The above scenario ensures that decision of moving into a new status, which requires significant effort and money, is not based on observations which occurred by chance, but are caused by a significant change in feeling-levels (or any other measured attribute or independent variable). The final outcome of 'like' or 'love' is dependent variable or target variable. In this case, if the girl wants to be 'really sure' that she is in 'love' [distribution], she will keep the significance level (alpha) to be very low, that means, she will say, "I will reject the null hypothesis of being in 'like' distribution only if the feelings level is more than 7". There is still a chance (probability) that the mutual feelings of 8-10 represent 'liking' to each other and not necessarily 'love', but the probability is very small, and that is the 'risk' the girl is ready to take.

If the measurements suggest that the feeling level is 8, and the couple ends up getting married, and if they live 'happily ever after', this would be classified as True Positive. However, if the measured value 8 actually belonged to 'like' distribution (which the couple would realise in few years after marriage!), this would be classified as 'False positive' or Type-I error.
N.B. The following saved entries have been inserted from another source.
theorem unreserve_keeps (h : s.Keeps q) (x1 : ℕ) : (State.unreserve s x1).Keeps q := by
  unfold State.unreserve
  repeat' first
    | with_reducible assumption
    | with_reducible exact ⟨h.queue, h.wf⟩
    | with_reducible apply catchUp_keeps
    | with_reducible apply setSession_keeps
    | split

theorem withdraw_keeps (h : s.Keeps q) (x1 : Admit) (x2 : ℕ) : (State.withdraw s x1 x2).Keeps q := by
  unfold State.withdraw
  repeat' first
    | with_reducible assumption
    | with_reducible exact ⟨h.queue, h.wf⟩
    | with_reducible apply unadmit_keeps
    | with_reducible apply sendTo_keeps
    | with_reducible apply unreserve_keeps
    | split

theorem refuseRsv_keeps (h : s.Keeps q) (x1 : ℕ) (x2 : ℕ) : (State.refuseRsv s x1 x2).Keeps q := by
  unfold State.refuseRsv
  repeat' first
    | with_reducible assumption
    | with_reducible exact ⟨h.queue, h.wf⟩
    | with_reducible apply setReg_keeps
    | with_reducible apply stick_keeps
    | split

theorem cutTc2_keeps (h : s.Keeps q) (x1 : ℕ) : (State.cutTc2 s x1).Keeps q := by
  unfold State.cutTc2
  repeat' first
    | with_reducible assumption
    | with_reducible exact ⟨h.queue, h.wf⟩
    | intro x (hx : State.Keeps x q)
    | intro x
    | with_reducible exact ⟨hx.queue, hx.wf⟩
    | with_reducible apply upTo_keeps
    | with_reducible apply each_keeps
    | with_reducible apply refuseRsv_keeps
    | with_reducible apply withdraw_keeps
    | split

theorem endClaims_keeps (h : s.Keeps q) (x1 : ℕ) (x2 : Option ℕ) : (State.endClaims s x1 x2).Keeps q := by
  unfold State.endClaims
  repeat' first
    | with_reducible assumption
    | with_reducible exact ⟨h.queue, h.wf⟩
    | with_reducible apply giveUp_keeps
    | split

theorem dropNumber_keeps (h : s.Keeps q) (x1 : ℕ) : (State.dropNumber s x1).Keeps q := by
  unfold State.dropNumber
  repeat' first
    | with_reducible assumption
    | (intro x; refine keeps_step (q := q) (s := x) ?_ ?_; rotate_left; intro hx; clear_value x; rotate_right)
    | (intro x; clear_value x)
    | intro x (hx : State.Keeps x q)
    | intro x
    | lift_lets
    | simp only [x]
    | with_reducible exact ⟨hx.queue, hx.wf⟩
    | with_reducible exact ⟨h.queue, h.wf⟩
    | with_reducible apply freeRsv_keeps
    | split

theorem closeSession_keeps (h : s.Keeps q) (x1 : ℕ) : (State.closeSession s x1).Keeps q := by
  unfold State.closeSession
  repeat' first
    | with_reducible assumption
    | with_reducible exact ⟨h.queue, h.wf⟩
    | with_reducible apply cutSession_keeps
    | with_reducible apply endClaims_keeps
    | with_reducible apply dropNumber_keeps
    | split

theorem tenantEffect_keeps (h : s.Keeps q) (x1 : ℕ) (x2 : ℕ → Word) : (State.tenantEffect s x1 x2).Keeps q := by
  unfold State.tenantEffect
  repeat' first
    | with_reducible assumption
    | with_reducible exact ⟨h.queue, h.wf⟩
    | intro x (hx : State.Keeps x q)
    | intro x
    | with_reducible exact ⟨hx.queue, hx.wf⟩
    | with_reducible apply each_keeps
    | with_reducible apply closeSession_keeps
    | with_reducible apply breakLock_keeps
    | with_reducible apply stick_keeps
    | with_reducible apply setSession_keeps
    | with_reducible apply endClaims_keeps
    | with_reducible apply cutTc2_keeps
    | with_reducible apply tenantStreams_keeps
    | split

theorem fireTrigger_keeps (h : s.Keeps q) (x1 : ℕ) (x2 : ℕ) : (State.fireTrigger s x1 x2).Keeps q := by
  unfold State.fireTrigger
  repeat' first
    | with_reducible assumption
    | with_reducible exact ⟨h.queue, h.wf⟩
    | split

theorem ruleTrigger_keeps (h : s.Keeps q) (x1 : ℕ) (x2 : Bool) (x3 : Bool) (x4 : ℕ) : (State.ruleTrigger s x1 x2 x3 x4).Keeps q := by
  unfold State.ruleTrigger
  dsimp only
  repeat' first
    | with_reducible assumption
    | with_reducible exact ⟨h.queue, h.wf⟩
    | with_reducible apply fireTrigger_keeps
    | split

theorem sendAlarm_keeps (h : s.Keeps q) (x1 : ℕ) (x2 : ℕ) (x3 : Bool) : (State.sendAlarm s x1 x2 x3).Keeps q := by
  unfold State.sendAlarm
  repeat' first
    | with_reducible assumption
    | (intro x; refine keeps_step (q := q) (s := x) ?_ ?_; rotate_left; intro hx; clear_value x; rotate_right)
    | (intro x; clear_value x)
    | intro x (hx : State.Keeps x q)
    | intro x
    | lift_lets
    | simp only [x]
    | with_reducible exact ⟨hx.queue, hx.wf⟩
    | with_reducible exact ⟨h.queue, h.wf⟩
    | with_reducible apply upTo_keeps
    | with_reducible apply sendTo_keeps
    | split

theorem eventRecords_keeps (h : s.Keeps q) (x1 : ℕ) (x2 : Vote) (x3 : Cause) : (State.eventRecords s x1 x2 x3).Keeps q := by
  unfold State.eventRecords
  repeat' first
    | with_reducible assumption
    | with_reducible exact ⟨h.queue, h.wf⟩
    | intro x (hx : State.Keeps x q)
    | intro x
    | with_reducible exact ⟨hx.queue, hx.wf⟩
    | with_reducible apply each_keeps
    | with_reducible apply replayOut_keeps
    | with_reducible apply emit_keeps
    | split

theorem setAlmOut_keeps (h : s.Keeps q) (x1 : ℕ) (x2 : AlmOut) : (State.setAlmOut s x1 x2).Keeps q := ⟨h.queue, h.wf⟩

theorem driveOutputs_keeps (h : s.Keeps q) : (State.driveOutputs s).Keeps q := by
  unfold State.driveOutputs
  repeat' first
    | with_reducible assumption
    | with_reducible exact ⟨h.queue, h.wf⟩
    | intro x (hx : State.Keeps x q)
    | intro x
    | with_reducible exact ⟨hx.queue, hx.wf⟩
    | with_reducible apply upTo_keeps
    | with_reducible apply setAlmOut_keeps
    | split

theorem setRule_keeps (h : s.Keeps q) (x1 : ℕ) (x2 : Rule) : (State.setRule s x1 x2).Keeps q := ⟨h.queue, h.wf⟩

theorem voteRule_keeps (h : s.Keeps q) (x1 : ℕ) (x2 : Cause) : (State.voteRule s x1 x2).Keeps q := by
  unfold State.voteRule
  dsimp only
  repeat' first
    | with_reducible assumption
    | with_reducible exact ⟨h.queue, h.wf⟩
    | with_reducible apply setRule_keeps
    | with_reducible apply driveOutputs_keeps
    | with_reducible apply eventRecords_keeps
    | with_reducible apply orReg_keeps
    | with_reducible apply sendAlarm_keeps
    | with_reducible apply ruleTrigger_keeps
    | split

theorem ruleEffect_keeps (h : s.Keeps q) (x1 : ℕ) (x2 : ℕ → Word) : (State.ruleEffect s x1 x2).Keeps q := by
  unfold State.ruleEffect
  dsimp only
  repeat' first
    | with_reducible assumption
    | with_reducible exact ⟨h.queue, h.wf⟩
    | with_reducible apply voteRule_keeps
    | with_reducible apply setRule_keeps
    | split

theorem setSwitch_keeps (h : s.Keeps q) (x1 : ℕ) (x2 : Switch) : (State.setSwitch s x1 x2).Keeps q := ⟨h.queue, h.wf⟩

theorem switchEffect_keeps (h : s.Keeps q) (x1 : ℕ) (x2 : ℕ → Word) : (State.switchEffect s x1 x2).Keeps q := by
  unfold State.switchEffect
  repeat' first
    | with_reducible assumption
    | (intro x; refine keeps_step (q := q) (s := x) ?_ ?_; rotate_left; intro hx; clear_value x; rotate_right)
    | (intro x; clear_value x)
    | intro x (hx : State.Keeps x q)
    | intro x
    | lift_lets
    | simp only [x]
    | with_reducible exact ⟨hx.queue, hx.wf⟩
    | with_reducible exact ⟨h.queue, h.wf⟩
    | with_reducible apply setSwitch_keeps
    | with_reducible apply each_keeps
    | with_reducible apply voteRule_keeps
    | split

theorem streamEffect_keeps (h : s.Keeps q) (x1 : ℕ) : (State.streamEffect s x1).Keeps q := by
  unfold State.streamEffect
  dsimp only
  repeat' first
    | with_reducible assumption
    | with_reducible exact ⟨h.queue, h.wf⟩
    | with_reducible apply startStream_keeps
    | with_reducible apply stick_keeps
    | with_reducible apply setStream_keeps
    | split

theorem entryEffect_keeps (h : s.Keeps q) (x0 : State) (x2 : TableId) (x3 : ℕ) : (State.entryEffect x0 s x2 x3).Keeps q := by
  unfold State.entryEffect
  repeat' first
    | with_reducible assumption
    | (intro x; refine keeps_step (q := q) (s := x) ?_ ?_; rotate_left; intro hx; clear_value x; rotate_right)
    | (intro x; clear_value x)
    | intro x (hx : State.Keeps x q)
    | intro x
    | lift_lets
    | simp only [x]
    | with_reducible exact ⟨hx.queue, hx.wf⟩
    | with_reducible exact ⟨h.queue, h.wf⟩
    | with_reducible apply stopStream_keeps
    | with_reducible apply streamEffect_keeps
    | with_reducible apply refuseEntry_keeps
    | with_reducible apply switchEffect_keeps
    | with_reducible apply ruleEffect_keeps
    | with_reducible apply tenantEffect_keeps
    | split

theorem tableEffects_keeps (h : s.Keeps q) : (State.tableEffects s).Keeps q := by
  unfold State.tableEffects
  repeat' first
    | with_reducible assumption
    | with_reducible exact ⟨h.queue, h.wf⟩
    | intro x (hx : State.Keeps x q)
    | intro x
    | with_reducible exact ⟨hx.queue, hx.wf⟩
    | with_reducible apply each_keeps
    | with_reducible apply entryEffect_keeps
    | split

theorem setSliceCal_keeps (h : s.Keeps q) (x1 : ℕ) (x2 : ℕ) (x3 : SliceCal) : (State.setSliceCal s x1 x2 x3).Keeps q := ⟨h.queue, h.wf⟩

theorem setBank_keeps (h : s.Keeps q) (x1 : ℕ) (x2 : Bank) : (State.setBank s x1 x2).Keeps q := ⟨h.queue, h.wf⟩

theorem startShadow_keeps (h : s.Keeps q) (x1 : ℕ) (x2 : ℕ) : (State.startShadow s x1 x2).Keeps q := by
  unfold State.startShadow
  dsimp only
  repeat' first
    | with_reducible assumption
    | with_reducible exact ⟨h.queue, h.wf⟩
    | with_reducible apply stick_keeps
    | with_reducible apply setBank_keeps
    | with_reducible apply setSliceCal_keeps
    | split

theorem shadowStarts_keeps (h : s.Keeps q) (x1 : ℕ) : (State.shadowStarts s x1).Keeps q := by
  unfold State.shadowStarts
  repeat' first
    | with_reducible assumption
    | with_reducible exact ⟨h.queue, h.wf⟩
    | intro x (hx : State.Keeps x q)
    | intro x
    | with_reducible exact ⟨hx.queue, hx.wf⟩
    | with_reducible apply setBank_keeps
    | with_reducible apply each_keeps
    | with_reducible apply startShadow_keeps
    | split

theorem lateOps_keeps (h : s.Keeps q) : (State.lateOps s).Keeps q := by
  unfold State.lateOps
  repeat' first
    | with_reducible assumption
    | with_reducible exact ⟨h.queue, h.wf⟩
    | intro x (hx : State.Keeps x q)
    | intro x
    | with_reducible exact ⟨hx.queue, hx.wf⟩
    | with_reducible apply each_keeps
    | with_reducible apply calOp_keeps
    | with_reducible apply saveTrims_keeps
    | with_reducible apply upTo_keeps
    | with_reducible apply startSelfCal_keeps
    | with_reducible apply shadowStarts_keeps
    | split
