-- ==== Sys2Proof/Laws/Keep2.lean ====
section
/-! SUPPORT. One lemma per function of the model, in the order in which they call one another (part 2 of 4): each keeps the
commands that wait and the canonical form of the register space. -/

set_option linter.all false

namespace Sys2Proof.Machine
open Sys2Proof

variable {q : List Instr} {s t : State}

theorem cutSegments_keeps (h : s.Keeps q) (t n : Nat) : (s.cutSegments t n).Keeps q := by
  induction n generalizing s with
  | zero => exact h
  | succ n ih =>
    unfold State.cutSegments
    split
    · exact h
    · dsimp only
      split
      · exact h
      · refine ih ?_
        split
        · exact dropSeg_keeps h _
        · exact stick_keeps (giveUp_keeps (dropSeg_keeps h _) _) _ _ _

theorem quotaStep_keeps (h : s.Keeps q) : (State.quotaStep s).Keeps q := by
  unfold State.quotaStep
  refine upTo_keeps (by exact ⟨h.queue, h.wf⟩) _ _ fun t ht x => ?_
  dsimp only
  have h1 : State.Keeps (if ((t.quotaOf x).2 && (decide (t.quotaNow x ≠ (t.quotaOf x).1) || !s.lake.short)) = true then
      (t.stick .ten 0 9).stick .tenStat x 9 else t) q := by
    split
    · exact stick_keeps (stick_keeps ht _ _ _) _ _ _
    · exact ht
  generalize (if ((t.quotaOf x).2 && (decide (t.quotaNow x ≠ (t.quotaOf x).1) || !s.lake.short)) = true then
      (t.stick .ten 0 9).stick .tenStat x 9 else t) = w at h1 ⊢
  split
  · exact h1
  · split
    · exact cutSegments_keeps (setFld_keeps h1 _ _ _ _) _ _
    · exact setFld_keeps h1 _ _ _ _

theorem rearm_keeps (h : s.Keeps q) : (State.rearm s).Keeps q := ⟨h.queue, h.wf⟩

theorem ringStep_keeps (h : s.Keeps q) : (State.ringStep s).Keeps q := by
  unfold State.ringStep
  dsimp only
  repeat' first
    | with_reducible assumption
    | with_reducible exact ⟨h.queue, h.wf⟩
    | with_reducible apply rearm_keeps
    | split

theorem setImp_keeps (h : s.Keeps q) (x1 : ℕ) (x2 : ImpEngine) : (State.setImp s x1 x2).Keeps q := ⟨h.queue, h.wf⟩

theorem impStart_keeps (h : s.Keeps q) (x1 : ℕ) (x2 : ℕ) (x3 : ℕ) (x4 : KMap LockSums) : (State.impStart s x1 x2 x3 x4).Keeps q := ⟨h.queue, h.wf⟩

theorem impRemove_keeps (h : s.Keeps q) (x1 : ℕ) (x2 : ℕ) : (State.impRemove s x1 x2).Keeps q := by
  unfold State.impRemove
  dsimp only
  repeat' first
    | with_reducible assumption
    | with_reducible exact ⟨h.queue, h.wf⟩
    | with_reducible apply setPort_keeps
    | split

theorem impStop_keeps (h : s.Keeps q) (x1 : ℕ) : (State.impStop s x1).Keeps q := by
  unfold State.impStop
  repeat' first
    | with_reducible assumption
    | with_reducible exact ⟨h.queue, h.wf⟩
    | with_reducible apply impRemove_keeps
    | with_reducible apply setImp_keeps
    | split

theorem impSync_keeps (h : s.Keeps q) (x1 : State) (x2 : ℕ) : (State.impSync s x1 x2).Keeps q := by
  unfold State.impSync
  dsimp only
  repeat' first
    | with_reducible assumption
    | with_reducible exact ⟨h.queue, h.wf⟩
    | with_reducible apply impStop_keeps
    | with_reducible apply impStart_keeps
    | split

theorem setEngine_keeps (h : s.Keeps q) (x1 : ℕ) (x2 : Engine) : (State.setEngine s x1 x2).Keeps q := ⟨h.queue, h.wf⟩

theorem stopEngine_keeps (h : s.Keeps q) (x1 : ℕ) : (State.stopEngine s x1).Keeps q := ⟨h.queue, h.wf⟩

theorem noteMark_keeps (h : s.Keeps q) (x1 : ℕ) (x2 : ℕ) : (State.noteMark s x1 x2).Keeps q := ⟨h.queue, h.wf⟩

theorem startEngine_keeps (h : s.Keeps q) (x1 : ℕ) : (State.startEngine s x1).Keeps q := by
  unfold State.startEngine
  repeat' first
    | with_reducible assumption
    | with_reducible exact ⟨h.queue, h.wf⟩
    | with_reducible apply noteMark_keeps
    | with_reducible apply setEngine_keeps
    | split

theorem applyDrive_keeps (h : s.Keeps q) (x1 : ℕ) (x2 : ℕ) : (State.applyDrive s x1 x2).Keeps q := ⟨h.queue, h.wf⟩

theorem cutDrive_keeps (h : s.Keeps q) (x1 : ℕ) : (State.cutDrive s x1).Keeps q := by
  unfold State.cutDrive
  dsimp only
  repeat' first
    | with_reducible assumption
    | with_reducible exact ⟨h.queue, h.wf⟩
    | with_reducible apply applyDrive_keeps
    | split

theorem engineSync_keeps (h : s.Keeps q) (x1 : State) (x2 : ℕ) : (State.engineSync s x1 x2).Keeps q := by
  unfold State.engineSync
  dsimp only
  repeat' first
    | with_reducible assumption
    | with_reducible exact ⟨h.queue, h.wf⟩
    | with_reducible apply cutDrive_keeps
    | with_reducible apply setEngine_keeps
    | with_reducible apply startEngine_keeps
    | with_reducible apply stopEngine_keeps
    | split

theorem engineStep_keeps (h : s.Keeps q) (x1 : State) (x2 : ℕ) : (State.engineStep s x1 x2).Keeps q := by
  unfold State.engineStep
  dsimp only
  repeat' first
    | with_reducible assumption
    | with_reducible exact ⟨h.queue, h.wf⟩
    | with_reducible apply setEngine_keeps
    | with_reducible apply stopEngine_keeps
    | with_reducible apply engineSync_keeps
    | split

theorem biasSync_keeps (h : s.Keeps q) (x1 : State) (x2 : ℕ) : (State.biasSync s x1 x2).Keeps q := by
  unfold State.biasSync
  dsimp only
  repeat' first
    | with_reducible assumption
    | with_reducible exact ⟨h.queue, h.wf⟩
    | with_reducible apply setPort_keeps
    | split

theorem settleRange_keeps (h : s.Keeps q) (x1 : ℕ) : (State.settleRange s x1).Keeps q := by
  unfold State.settleRange
  dsimp only
  repeat' first
    | with_reducible assumption
    | with_reducible exact ⟨h.queue, h.wf⟩
    | with_reducible apply setPort_keeps
    | split

theorem portEnable_keeps (h : s.Keeps q) (x1 : ℕ) : (State.portEnable s x1).Keeps q := by
  unfold State.portEnable
  repeat' first
    | with_reducible assumption
    | with_reducible exact ⟨h.queue, h.wf⟩
    | with_reducible apply settleRange_keeps
    | with_reducible apply setPort_keeps
    | with_reducible apply startWindow_keeps
    | split

theorem portDisable_keeps (h : s.Keeps q) (x1 : ℕ) : (State.portDisable s x1).Keeps q := by
  unfold State.portDisable
  repeat' first
    | with_reducible assumption
    | with_reducible exact ⟨h.queue, h.wf⟩
    | with_reducible apply settleRange_keeps
    | with_reducible apply setPort_keeps
    | split

theorem portRange_keeps (h : s.Keeps q) (x1 : ℕ) (x2 : ℕ) (x3 : Bool) : (State.portRange s x1 x2 x3).Keeps q := by
  unfold State.portRange
  dsimp only
  repeat' first
    | with_reducible assumption
    | with_reducible exact ⟨h.queue, h.wf⟩
    | with_reducible apply setPort_keeps
    | split

theorem portSync_keeps (h : s.Keeps q) (x1 : State) (x2 : ℕ) : (State.portSync s x1 x2).Keeps q := by
  unfold State.portSync
  dsimp only
  repeat' first
    | with_reducible assumption
    | with_reducible exact ⟨h.queue, h.wf⟩
    | with_reducible apply setPort_keeps
    | with_reducible apply portRange_keeps
    | with_reducible apply portDisable_keeps
    | with_reducible apply portEnable_keeps
    | with_reducible apply biasSync_keeps
    | split

theorem movePort_keeps (h : s.Keeps q) (x1 : ℕ) (x2 : FabPort) : (State.movePort s x1 x2).Keeps q := by
  unfold State.movePort
  repeat' first
    | with_reducible assumption
    | (intro x; refine keeps_step (q := q) (s := x) ?_ ?_; rotate_left; intro hx; clear_value x; rotate_right)
    | (intro x; clear_value x)
    | intro x (hx : State.Keeps x q)
    | intro x
    | lift_lets
    | simp only [x]
    | with_reducible exact ⟨hx.queue, hx.wf⟩
    | with_reducible exact ⟨h.queue, h.wf⟩
    | with_reducible apply setFport_keeps
    | with_reducible apply stick_keeps
    | with_reducible apply waymark_keeps
    | split

theorem portDown_keeps (h : s.Keeps q) (x1 : ℕ) (x2 : PortSt) : (State.portDown s x1 x2).Keeps q := by
  unfold State.portDown
  repeat' first
    | with_reducible assumption
    | (intro x; refine keeps_step (q := q) (s := x) ?_ ?_; rotate_left; intro hx; clear_value x; rotate_right)
    | (intro x; clear_value x)
    | intro x (hx : State.Keeps x q)
    | intro x
    | lift_lets
    | simp only [x]
    | with_reducible exact ⟨hx.queue, hx.wf⟩
    | with_reducible exact ⟨h.queue, h.wf⟩
    | with_reducible apply movePort_keeps
    | split

theorem fabPortSync_keeps (h : s.Keeps q) (x1 : State) (x2 : ℕ) : (State.fabPortSync s x1 x2).Keeps q := by
  unfold State.fabPortSync
  dsimp only
  repeat' first
    | with_reducible assumption
    | with_reducible exact ⟨h.queue, h.wf⟩
    | with_reducible apply portDown_keeps
    | with_reducible apply movePort_keeps
    | split

theorem restartPipes_keeps (h : s.Keeps q) : (State.restartPipes s).Keeps q := by
  unfold State.restartPipes
  repeat' first
    | with_reducible assumption
    | with_reducible exact ⟨h.queue, h.wf⟩
    | intro x (hx : State.Keeps x q)
    | intro x
    | with_reducible exact ⟨hx.queue, hx.wf⟩
    | with_reducible apply each_keeps
    | with_reducible apply startStream_keeps
    | with_reducible apply closeShort_keeps
    | split

theorem setCheck_keeps (h : s.Keeps q) (x1 : ℕ) (x2 : Check) : (State.setCheck s x1 x2).Keeps q := ⟨h.queue, h.wf⟩

theorem countFaulted_keeps (h : s.Keeps q) (x1 : ℕ) (x2 : Bool) : (State.countFaulted s x1 x2).Keeps q := by
  unfold State.countFaulted
  repeat' first
    | with_reducible assumption
    | with_reducible exact ⟨h.queue, h.wf⟩
    | with_reducible apply setFld_keeps
    | split

theorem checkSync_keeps (h : s.Keeps q) (x1 : State) : (State.checkSync s x1).Keeps q := by
  unfold State.checkSync
  repeat' first
    | with_reducible assumption
    | with_reducible exact ⟨h.queue, h.wf⟩
    | intro x (hx : State.Keeps x q)
    | intro x
    | with_reducible exact ⟨hx.queue, hx.wf⟩
    | with_reducible apply each_keeps
    | with_reducible apply countFaulted_keeps
    | with_reducible apply setCheck_keeps
    | split
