theorem execSessionRegisterAccess_keeps (h : s.Keeps q) (x0 : BitVec 11) (x1 : Bool) (x2 : BitVec 24) (x3 : Word) : OutKeeps (execSessionRegisterAccess x0 x1 x2 x3 s) q := by
  unfold execSessionRegisterAccess
  repeat' first
    | with_reducible assumption
    | with_reducible exact ⟨h.queue, h.wf⟩
    | with_reducible apply setSession_keeps
    | with_reducible apply writeAccess_keeps
    | with_reducible apply accept_keeps
    | with_reducible apply answerWith_keeps
    | with_reducible apply stick_keeps
    | with_reducible apply readFor_keeps
    | with_reducible apply out_keeps
    | split

theorem execSyncReached_keeps (h : s.Keeps q) (x0 : Fin 128) : OutKeeps (execSyncReached x0 s) q := by
  unfold execSyncReached
  repeat' first
    | with_reducible assumption
    | with_reducible exact ⟨h.queue, h.wf⟩
    | with_reducible apply goOn_keeps
    | with_reducible apply out_keeps
    | split

theorem execFoldTestEnd_keeps (h : s.Keeps q) (x0 : Fin 16) (x1 : Bool) : OutKeeps (execFoldTestEnd x0 x1 s) q := by
  unfold execFoldTestEnd
  repeat' first
    | with_reducible assumption
    | with_reducible exact ⟨h.queue, h.wf⟩
    | with_reducible apply setAlmOut_keeps
    | with_reducible apply out_keeps
    | split

theorem execHeaterTick_keeps (h : s.Keeps q) : OutKeeps (execHeaterTick s) q := by
  unfold execHeaterTick
  repeat' first
    | with_reducible assumption
    | (intro x; refine keeps_step (q := q) (s := x) ?_ ?_; rotate_left; intro hx; clear_value x; rotate_right)
    | (intro x; clear_value x)
    | intro x (hx : State.Keeps x q)
    | intro x
    | lift_lets
    | simp only [x]
    | with_reducible exact ⟨hx.queue, hx.wf⟩
    | with_reducible exact ⟨h.queue, h.wf⟩
    | with_reducible apply elapse_keeps
    | with_reducible apply each_keeps
    | with_reducible apply driveTick_keeps
    | with_reducible apply out_keeps
    | rintro z (hx : State.Keeps z _)
    | split

theorem execCalSave_keeps (h : s.Keeps q) (x0 : Acc) (x1 : BitVec 24) : OutKeeps (execCalSave x0 x1 s) q := by
  unfold execCalSave
  repeat' first
    | with_reducible assumption
    | with_reducible exact ⟨h.queue, h.wf⟩
    | intro x (hx : State.Keeps x q)
    | intro x
    | with_reducible exact ⟨hx.queue, hx.wf⟩
    | with_reducible apply guarded_keeps
    | with_reducible apply actCal_keeps
    | with_reducible apply out_keeps
    | split

theorem execSpotCancel_keeps (h : s.Keeps q) (x0 : Acc) (x1 : Fin 24) : OutKeeps (execSpotCancel x0 x1 s) q := by
  unfold execSpotCancel
  repeat' first
    | with_reducible assumption
    | with_reducible exact ⟨h.queue, h.wf⟩
    | intro x (hx : State.Keeps x q)
    | intro x
    | with_reducible exact ⟨hx.queue, hx.wf⟩
    | with_reducible apply guarded_keeps
    | with_reducible apply actSpot_keeps
    | with_reducible apply out_keeps
    | split

theorem execMaxageGiveUp_keeps (h : s.Keeps q) (x0 : ℕ) : OutKeeps (execMaxageGiveUp x0 s) q := by
  unfold execMaxageGiveUp
  repeat' first
    | with_reducible assumption
    | with_reducible exact ⟨h.queue, h.wf⟩
    | with_reducible apply releaseNow_keeps
    | with_reducible apply lakStick_keeps
    | with_reducible apply giveUpSeg_keeps
    | with_reducible apply out_keeps
    | split

theorem execAdjSlew_keeps (h : s.Keeps q) (x0 : Acc) (x1 : Bool) (x2 : BitVec 16) : OutKeeps (execAdjSlew x0 x1 x2 s) q := by
  unfold execAdjSlew
  repeat' first
    | with_reducible assumption
    | with_reducible exact ⟨h.queue, h.wf⟩
    | intro x (hx : State.Keeps x q)
    | intro x
    | with_reducible exact ⟨hx.queue, hx.wf⟩
    | with_reducible apply guarded_keeps
    | with_reducible apply actAdjCtl_keeps
    | with_reducible apply out_keeps
    | split

theorem execI2cTransactionEnd_keeps (h : s.Keeps q) (x0 : BitVec 2) : OutKeeps (execI2cTransactionEnd x0 s) q := by
  unfold execI2cTransactionEnd
  repeat' first
    | with_reducible assumption
    | with_reducible exact ⟨h.queue, h.wf⟩
    | with_reducible apply i2cEnd_keeps
    | with_reducible apply stick_keeps
    | with_reducible apply out_keeps
    | split

theorem execEcShortClose_keeps (h : s.Keeps q) : OutKeeps (execEcShortClose s) q := by
  unfold execEcShortClose
  repeat' first
    | with_reducible assumption
    | with_reducible exact ⟨h.queue, h.wf⟩
    | with_reducible apply closeShorts_keeps
    | with_reducible apply out_keeps
    | split

theorem execD2dRecovery_keeps (h : s.Keeps q) : OutKeeps (execD2dRecovery s) q := by
  unfold execD2dRecovery
  repeat' first
    | with_reducible assumption
    | with_reducible exact ⟨h.queue, h.wf⟩
    | with_reducible apply ringAdd_keeps
    | with_reducible apply out_keeps
    | split

theorem execSpareAbort_keeps (h : s.Keeps q) (x0 : Acc) (x1 : Fin 24) : OutKeeps (execSpareAbort x0 x1 s) q := by
  unfold execSpareAbort
  repeat' first
    | with_reducible assumption
    | with_reducible exact ⟨h.queue, h.wf⟩
    | intro x (hx : State.Keeps x q)
    | intro x
    | with_reducible exact ⟨hx.queue, hx.wf⟩
    | with_reducible apply guarded_keeps
    | with_reducible apply actSpare_keeps
    | with_reducible apply out_keeps
    | split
On the other hand, if the girl wants to further minimise risk of Type-I error, she would keep the threshold at level 8 rather than 7. In this case, measured value of 8 would be considered in the 'like' distribution, and the girl will not have sufficient reason to reject the null hypothesis. If the measured value of 8 was actually by chance, and the real 'love' did not exist between two, not getting married would be a True-negative. However, as in case of Ross/Rachel an observation of 8 (living together, raising a kid) being considered casual, and can still 'see other people', not realising how much they actually 'love' each other is a "missed opportunity" of getting married, or False Negative or Type-II error.

If this sounds confusing, don't worry, they call it 'confusion matrix' on purpose.

Depending on business scenario, cost of making Type-I error (following false positive or false alarm) vs. Type-II error (cost of missed opportunity), the alpha level is selected. But making an error is unavoidable, and this has to be decided before the hypothesis testing is conducted.

Taking a decision with a given risk of making Type-I or Type-II error is acceptable, as long as the hypothesis is formulated correctly. But when I mentioned, 'people with data lie', this relates to how people use statistics or hypothesis testing to manipulate the results to (mis)guide decisions.

What if the data scientist in 'love' formulated the proposal as, "I have sufficient evidence that we are in 'love', and hence propose to get married." In this scenario, the measured feeling level between 4-10 would be in 'love' distribution with probability of >5% (alpha level 0.05 or confidence interval 0.95). Any measured value >= 4 will lead to decision of getting married. Even with such small values of feeling-level, the girl will not be able to 'reject the hypothesis' of being in 'love'. The girl would reason, "I like spending weekends with the guy, there is 6% chance that this means 'love', so I can't completely reject that I love this guy".

This time she goes to her friends, and says, "He proposed for marriage, and I failed to reject!!". And we get Ross/Carole!

People might want to use such hypothesis to prove certain 'changes', and say the test was run with 95% confidence! But as business leaders (when it is proposed by managers) or common people (when it is proposed by media) we need to understand the formulation of hypothesis, both null and alternate, before feeling great about the 'confidence level'.

Assuming the hypothesis are formulated correctly, the next step would be to understand the different performance measures from the confusion matrix, and using the right measure. But let's keep that for the next blog.